We saw U2 on Monday night. I'd never seen U2 before, which seems impossible somehow, given how long I've been listening to them, but there it is. My favorite music tends to be small and introspective, so it might seem at odds to love a band that embodies stadium rock the way these guys do, but I can't help myself (nor do I want to). U2's songs are bigger than life, and finally hearing them live was a total treat.

The scene... we were close! We were in the fifth row right behind their "360 degree" stage. I use quotations because while the band definitely played to the crowd on all sides, we probably spent more time looking at their backs than not. That said... it was still pretty awesome.



As close as we were, you'd think I'd take some killer photos.

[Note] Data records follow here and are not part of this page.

-- ==== Sys2Proof/Machine/Trace.lean ====
section
/-! DEFINITION. The trace hub's export paths and the debug port (20_trace_and_counters.md). Capturing is in Ops. -/

namespace Sys2Proof.Machine

/-- Changes the trace hub. -/
def State.modTrace (f : TraceHub → TraceHub) (s : State) : State := { s with trace := f s.trace }
/-- Changes a region. -/
def State.modRegion (r : Nat) (f : TraceRegion → TraceRegion) (s : State) : State := s.modTrace fun x => { x with regions := x.regions.modify r f }
/-- A region. -/
def State.region (s : State) (r : Nat) : TraceRegion := s.trace.regions.getD r {}

/-! ### Trace rings (R581) -/

/-- The ring bound to a partition, while its object stands. -/
def State.traceRing (s : State) (p : Nat) : Option Obj := if s.area p 0x70 3 = 0 then none else s.objOf (s.area p 0x70 3)

/-- TRACE_RING's own check: a WORKING object of the partition of 4,096 bytes or more, or 0. -/
def checkTraceRing : Check := fun _ t v s =>
  let h := ofBE v
  let ok : Bool := match s.objOf h with
    | some o => o.owner == t.i && o.kind == 2 && decide (4096 ≤ o.size)
    | none => h == 0
  (if ok then 0 else 0x0E0A, s)

/-- TRACE_RING (R581). -/
def execTraceRing (rq : Request) (s : State) : Host.Outcome State Fault Refusal :=
  settled s (s.ownWrite "TRACE_RING" checkTraceRing commitStore false rq)

/-- A record as a drain gives it out: LOST_BEFORE is set where records between it and the one that the drain expected have been
dropped (R578). -/
def drained (next : Nat) (e : Nat × Bytes × Bool) : Bytes :=
  if next < e.1 then (e.2.1.take 10) ++ [byteOf ((e.2.1.getD 10 0).toNat ||| 1)] ++ e.2.1.drop 11 else e.2.1

/-- A record goes into a ring: the record first, then PRODUCER. -/
def Obj.ringPut (rec_ : Bytes) (o : Obj) : Obj :=
  let n := (o.size - 64) / 32
  let i := o.u 0 8
  { o with content := memWrite o.content (64 + 32 * (i % n)) rec_ }.setU 0 8 ((i + 1) % 2 ^ 64)

/-- Whether a ring has no room. -/
def Obj.ringFull (o : Obj) : Bool := decide ((o.size - 64) / 32 ≤ (o.u 0 8 + 2 ^ 64 - o.u 8 8) % 2 ^ 64)

/-- The records of a region that a ring takes: until it is full; those without consent are passed over (R580). -/
def fillRing : List (Nat × Bytes × Bool) → Nat → Obj → Nat × Obj
  | [], next, o => (next, o)
  | e :: rest, next, o =>
    if e.1 < next then fillRing rest next o
    else if !e.2.2 then fillRing rest (e.1 + 1) o
    else if o.ringFull then (next, o)
    else fillRing rest (e.1 + 1) (o.ringPut (drained next e))

/-- The DRAM ring of a partition takes what it can. -/
def State.drainRing (p : Nat) (s : State) : State :=
  match s.traceRing p with
  | none => s
  | some o =>
    let x := s.region p
    let r := fillRing x.recs x.ringNext o
    (s.modObj o.owner o.index fun _ => r.2).modRegion p fun y => { y with ringNext := r.1 }

/-! ### The management stream (R580, R582) -/

/-- The subscriptions to TRACE_STREAM. -/
def State.traceSubs (s : State) : List Subscription := s.svc.subs.filter fun e => e.index == 0x1C10

/-- Whether a region goes to the management stream. -/
def State.streams? (s : State) (r : Nat) : Bool := (s.cfg 0x1C00 2).testBit r && !s.traceSubs.isEmpty

/-- The records of a region that a reader may have from a SEQ, with their SEQ, in order. -/
def exportFrom : List (Nat × Bytes × Bool) → Nat → List (Nat × Bytes)
  | [], _ => []
  | e :: rest, next =>
    if e.1 < next then exportFrom rest next
    else if e.2.2 then (e.1, drained next e) :: exportFrom rest (e.1 + 1)
    else exportFrom rest (e.1 + 1)

/-- What a region has for the stream, in SEQ order. -/
def State.forStream (s : State) (r : Nat) : List Bytes :=
  if s.streams? r then (exportFrom (s.region r).recs (s.region r).streamNext).map (·.2) else []

/-- The stream takes every record that may go, the regions in turn, one record at a time, while each subscription has room. -/
def State.drainStream (s : State) : State :=
  if s.traceSubs.isEmpty ∨ s.traceSubs.any fun e => decide (16 ≤ e.unanswered.length) then s
  else
    let lists := (List.range 9).map s.forStream
    let most := (lists.map List.length).foldl max 0
    let out := (List.range most).flatMap fun i => lists.flatMap fun l => (l[i]?).getD []
    let s := (List.range 9).foldl (fun s r => if s.streams? r then s.modRegion r fun x => { x with streamNext := x.seq } else s) s
    if out = [] then s else s.streamAppend 0 0x1C10 1 out

/-! ### Draining (R577) -/

/-- Records that every enabled drain of a region has taken leave it; with no drain enabled they stay until their space is needed. -/
def State.releaseRecords (r : Nat) (s : State) : State :=
  let x := s.region r
  let ring : Bool := decide (r < 8) && (s.traceRing r).isSome
  let stream := s.streams? r
  if !ring && !stream then s
  else
    let upTo := if ring && stream then min x.ringNext x.streamNext else if ring then x.ringNext else x.streamNext
    s.modRegion r fun y => { y with recs := y.recs.filter fun e => decide (upTo ≤ e.1) }

/-- Every enabled drain runs. -/
def State.drainTrace (s : State) : State :=
  if s.mode < 4 then s
  else
    let s := ((List.range 8).foldl (fun s p => s.drainRing p) s).drainStream
    (List.range 9).foldl (fun s r => s.releaseRecords r) s

/-! ### LOAD records -/

/-- The slots that a mode powers (R499). -/
def State.poweredSlots (s : State) : List Nat :=
  if s.mode = 5 then (List.range 72).filter fun n => (s.slot n).state == 1 else if s.mode = 4 then s.chimeSlots else []

/-- TRACE_LOAD_SAMPLE (R579): VDD_CORE in mV, the hottest sensor in 0.1 °C and the estimate of the power in mW. -/
def execTraceLoadSample (vddMv : Nat) (tj : Int) (mw : Nat) (s : State) : Host.Outcome State Fault Refusal :=
  settled s (if s.mode < 4 then s
    else s.capture 8 0x24 ([byteOf s.poweredSlots.length, 0] ++ le 2 vddMv ++ le 2 (unsigned 16 tj) ++ [0, 0] ++ le 4 mw))

/-! ### The TAP (R583, R584) -/

/-- IDCODE (R584). -/
def idcode : Nat := bits (ofBE (fuseBytes 0x1000 4 2)) 11 8 * 2 ^ 28 + 0x8640 * 2 ^ 12 + 0x6B3 * 2 + 1

/-- JTAG_IDCODE (R584): the instruction, and Capture-DR. -/
def execJtagIdcode (s : State) : Host.Outcome State Fault Refusal :=
  settled s (if s.mode < 4 then s else s.modTrace fun x => { x with ir := 1, jtagData := idcode })

/-- JTAG_TRACE_REGION (R583): Update-DR sets the reader to the oldest record that the region holds. -/
def execJtagTraceRegion (region : Nat) (s : State) : Host.Outcome State Fault Refusal :=
  settled s (if s.mode < 4 ∨ 8 < region then s
    else s.modTrace fun x => { x with ir := 0x1C, jtagRegion := region, jtagNext := match (s.region region).recs with
      | e :: _ => e.1
      | [] => (s.region region).seq })

/-- The record that the reader reads next: the first it has not read whose export was consented to. -/
def State.jtagRecord (s : State) : Option (Nat × Bytes) :=
  let r := s.trace.jtagRegion
  if s.cfg 0x1C00 3 = 0 ∨ (r < 8 ∧ (s.area r 0x50 2 = 0 ∨ s.scrubbing r)) then none
  else (exportFrom (s.region r).recs s.trace.jtagNext).head?

/-- JTAG_TRACE_READ (R583): Capture-DR copies the next record, with VALID, or zeros. -/
def execJtagTraceRead (s : State) : Host.Outcome State Fault Refusal :=
  settled s (if s.mode < 4 then s
    else match s.jtagRecord with
    | none => s.modTrace fun x => { x with ir := 0x1D, jtagData := 0 }
    | some e => s.modTrace fun x => { x with ir := 0x1D, jtagNext := e.1 + 1, jtagData := 2 ^ 256 + ofLE e.2 })

/-- JTAG_BYPASS (R583): every other instruction code selects the one-bit register, which Capture-DR clears. -/
def execJtagBypass (code : Nat) (s : State) : Host.Outcome State Fault Refusal :=
  settled s (if s.mode < 4 ∨ code = 1 ∨ code = 0x1C ∨ code = 0x1D then s else s.modTrace fun x => { x with ir := code % 256, jtagData := 0 })

end Sys2Proof.Machine
end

Not really. Between the lighting, fog, and perhaps (hint, hint) my need for an upgraded camera, the intended closeups came out a tad awkward. Here's an awkwardly lit Edge so you get the idea:



I love this shot from the back:



My videos turned out much better.

"Where the Streets Have No Name" ... does this song ever get old? Nope.



I love a good crowd sing-along. Here's 80,000+ singing "I Still Haven't Found What I'm Looking For."

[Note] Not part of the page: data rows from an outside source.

/-- The domains that are on (R499). -/
def State.domainOn (s : State) (d : Nat) : Bool :=
  if d = 112 then decide (1 ≤ s.mode)
  else if d = 113 ∨ d = 114 then decide (2 ≤ s.mode)
  else if d = 111 then decide (3 ≤ s.mode)
  else if s.mode < 4 then false
  else if d < 72 then s.poweredSlots.contains d
  else if d < 89 then s.tiers.slices.getD (d - 72) 0 % 8 == 1
  else if 99 ≤ d ∧ d ≤ 102 then s.mode == 5 && (s.port (d - 99)).state != 8
  else if d = 104 then s.net.pcieUp
  else decide (d < 116)

/-- CORECLK in force (R10). -/
def State.coreclkKhz (s : State) : Nat := if s.poweredSlots = [] then 0 else if s.halfRate then 819200 else 1638400

/-- Whether an OPERATOR may see the counts of a partition's resources (R587). -/
def State.consents (s : State) (p : Nat) : Bool := decide (8 ≤ p) || s.area p 0x50 2 == 1

/-- SLOT_COUNTS: the counts of a slot held by a partition without consent read 0, but for corrected errors. -/
def State.slotCounts (s : State) (n : Nat) : Bytes :=
  let x := s.slot n
  u64s (if s.consents x.part then x.counts else List.replicate 5 0 ++ [x.counts.getD 5 0])

/-- SAT_LAYER_STATS of a context: its layers in order. -/
def satStats (l : List LayerStat) : Bytes := l.flatMap fun e =>
  be 2 e.layer ++ be 2 e.lastCode ++ be 8 e.elements ++ be 8 e.saturated ++ u32s [e.watches, e.trips, e.reruns, e.tripsNot] ++ [byteOf e.lastReason] ++ List.replicate 11 0

/-- The objects of the array. -/
def valuesArray : List (String × Value) := [
  ("SLOTS_ACTIVE", reads fun _ s => be 1 (s.slotsIn 1)),
  ("SLOTS_STANDBY", reads fun _ s => be 1 (s.slotsIn 2)),
  ("SLOTS_RETIRED", reads fun _ s => be 1 (s.slotsIn 3)),
  ("SLOTS_ABSENT", reads fun _ s => be 1 (s.slotsIn 4)),
  ("CORE_MAP_GENERATION", reads fun _ s => be 4 s.coreMapGen),
  ("SLOT_STATE", reads fun t s => (s.slot (t.sub - 1)).record),
  ("LOGICAL_MAP", reads fun t s => be 1 (s.mapEntry t.p (t.sub - 1))),
  ("LOGICAL_MAP_GENERATION", reads fun t s => be 4 (s.part t.p).mapGen),
  ("PARTITION_MAP", reads fun t s => be 1 (s.mapEntry t.i (t.sub - 1))),
  ("SLICE_STATE", reads fun t s => be 1 (s.tiers.slices.getD (t.sub - 1) 0)),
  ("DRAM_GROUP_STATE", reads fun t s =>
    let g := s.tiers.groups.getD (t.sub - 1) {}
    be 1 (g.spares.countP (· != 0xFF) + 16 * g.state)),
  ("PEER_LANE_STATE", reads fun t s => be 1 ((s.port ((t.sub - 1) / 5)).laneStates.getD ((t.sub - 1) % 5) 0)),
  ("MIC_INPUT_STATE", reads fun t s => be 1 (s.micState (t.sub - 1))),
  ("CONTROL_MCU_STATE", reads fun t s => let m := s.ras.mcus.getD (t.sub - 1) (3, 7); be 1 (m.1 + 8 * m.2)),
  ("ROOT_PLL_STATE", reads fun t s => be 1 (s.ras.plls.getD (t.sub - 1) 3)),
  ("CORECLK_KHZ", reads fun _ s => be 4 s.coreclkKhz),
  ("CORES_POWERED", reads fun _ s => be 1 s.poweredSlots.length),
  ("ACC_STREAM_KIB_ACTIVE", reads fun _ s => be 2 s.accStreamKib),
  ("ACC_BUDDY_KIB_ACTIVE", reads fun _ s => be 2 s.accStreamKib),
  ("ACC_WORKING_KIB_ACTIVE", reads fun _ s => be 2 (1024 - 2 * s.accStreamKib)),
  ("SLOT_COUNTS", reads fun t s => s.slotCounts (t.sub - 1)),
  ("TILE_CAP_REFUSALS", reads fun _ s => be 4 s.tileCapRefusals),
  ("SAT_LAYER_STATS", reads fun t s => satStats (s.ctx t.p (t.sub - 1)).layerStats),
  ("PARTITION_COUNTS", reads fun t s => u64s (s.part t.i).counts)]

/-! ### Caches of keys and values, streams, objects (08, 09, 10) -/

/-- KV_POOL_STATE of a pool. -/
def State.poolState (s : State) (p k : Nat) : Bytes :=
  let c := s.pool p k
  match s.objAt p (8188 + k) with
  | none => u32s [0, 0, 0, 0, 0]
  | some o => u32s [pageBytes c.1 c.2.1, c.2.2, s.freePages p k, o.pages.countP fun e => decide (131072 ≤ e.2), poolMeta c.2.2]

/-- KV_SHORTAGE of a context: ROW_MAP has a bit for each row flagged. -/
def Context.shortageRecord (x : Context) : Bytes :=
  let g := fun (i : Nat) => x.shortage.getD i 0
  be 2 (g 0) ++ be 2 (g 1) ++ be 2 (g 2) ++ be 4 (g 3) ++ be 4 (g 4) ++ le 128 (maskOf 1024 fun r => x.shortRows.contains r)

/-- SLOT_STATUS of a stream slot. -/
def StreamSlot.status (e : StreamSlot) : Bytes :=
  [byteOf (b01 e.opened), byteOf e.home] ++ be 2 e.gen ++ [byteOf (b01 e.buddyValid), byteOf e.gate] ++ be 2 e.lastCode ++ be 8 e.chunks ++
  u32s [e.resets, e.ends, e.moves, e.restores, e.late]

"One." This song is just beautiful, still. And the video intro by Desmond Tutu compellingly spoke of the work being done to fight AIDS in Africa.



Bono picked out a 14-year-old to run the stage with him during "City of Blinding Light." I love the kid's "am I supposed to leave the stage now?" awkwardness. That's me giggling at him.



For "Sunday, Bloody Sunday," the scene was draped in green in honor of protesters in Iran.



"SBS" is one of my favorite U2 songs. At the concert I was remembering putting this song on a mix tape for my hometown bff Heather, and then listening to said mix tape en route to the beach back in the day. So to indulge me, here's a bad video just because I want to hear more.



Bye bye, U2!


Monday, October 12, 2009

Weekend wonderland


Since we appear to be winding down our stay in Dallas, I've become increasingly sentimental about certain favorite spots/activities about town. One of those places is the Bishop Arts District, where I can't help but wonder how much homier I might've found this city overall if I'd been living there this whole time. The neighborhood has the right kind of historic/funky/artsy/mellow vibe that appeals to a hippie community planner type like myself. So much so, in fact, that this weekend we crossed the river three times to take it in. I couldn't get enough.

Friday night: Bolsa. I'm a huge fan of this new wine bar/restaurant. All of Bolsa's produce is local and organic, and you can taste the difference in every bite. I nearly wept with joy over their spinach salad... seriously. And the duck? Oh my word. Another note about Bolsa: every bartender, hostess, and waiter is just incredibly friendly, well-informed, and excited about their menu... not commonplace anymore, that kind of attitude. See you again soon, Bolsa...

Saturday: We headed back over to Bishop Arts for the Make Urban Street Bazaar. There were so many fantastic booths out there, and it was the first day in Dallas that was scarf-appropriate (hello fall and cider!). I scooped up some adorable hipster baby gear for my surrogate nephews and had the best time people-watching and playing in all the fun shops. Scenes from the afternoon:


"Tweet tweet, bitches!" from Cut Out and Collect 


The Soda Gallery boasts hard-to-find regional sodas (hello NC Cheerwine!) and letterpress from Inky Lips and Missing Q all under one roof



Creepy, fascinating baby hands art piece at Artisan's Collective (didn't catch the artist)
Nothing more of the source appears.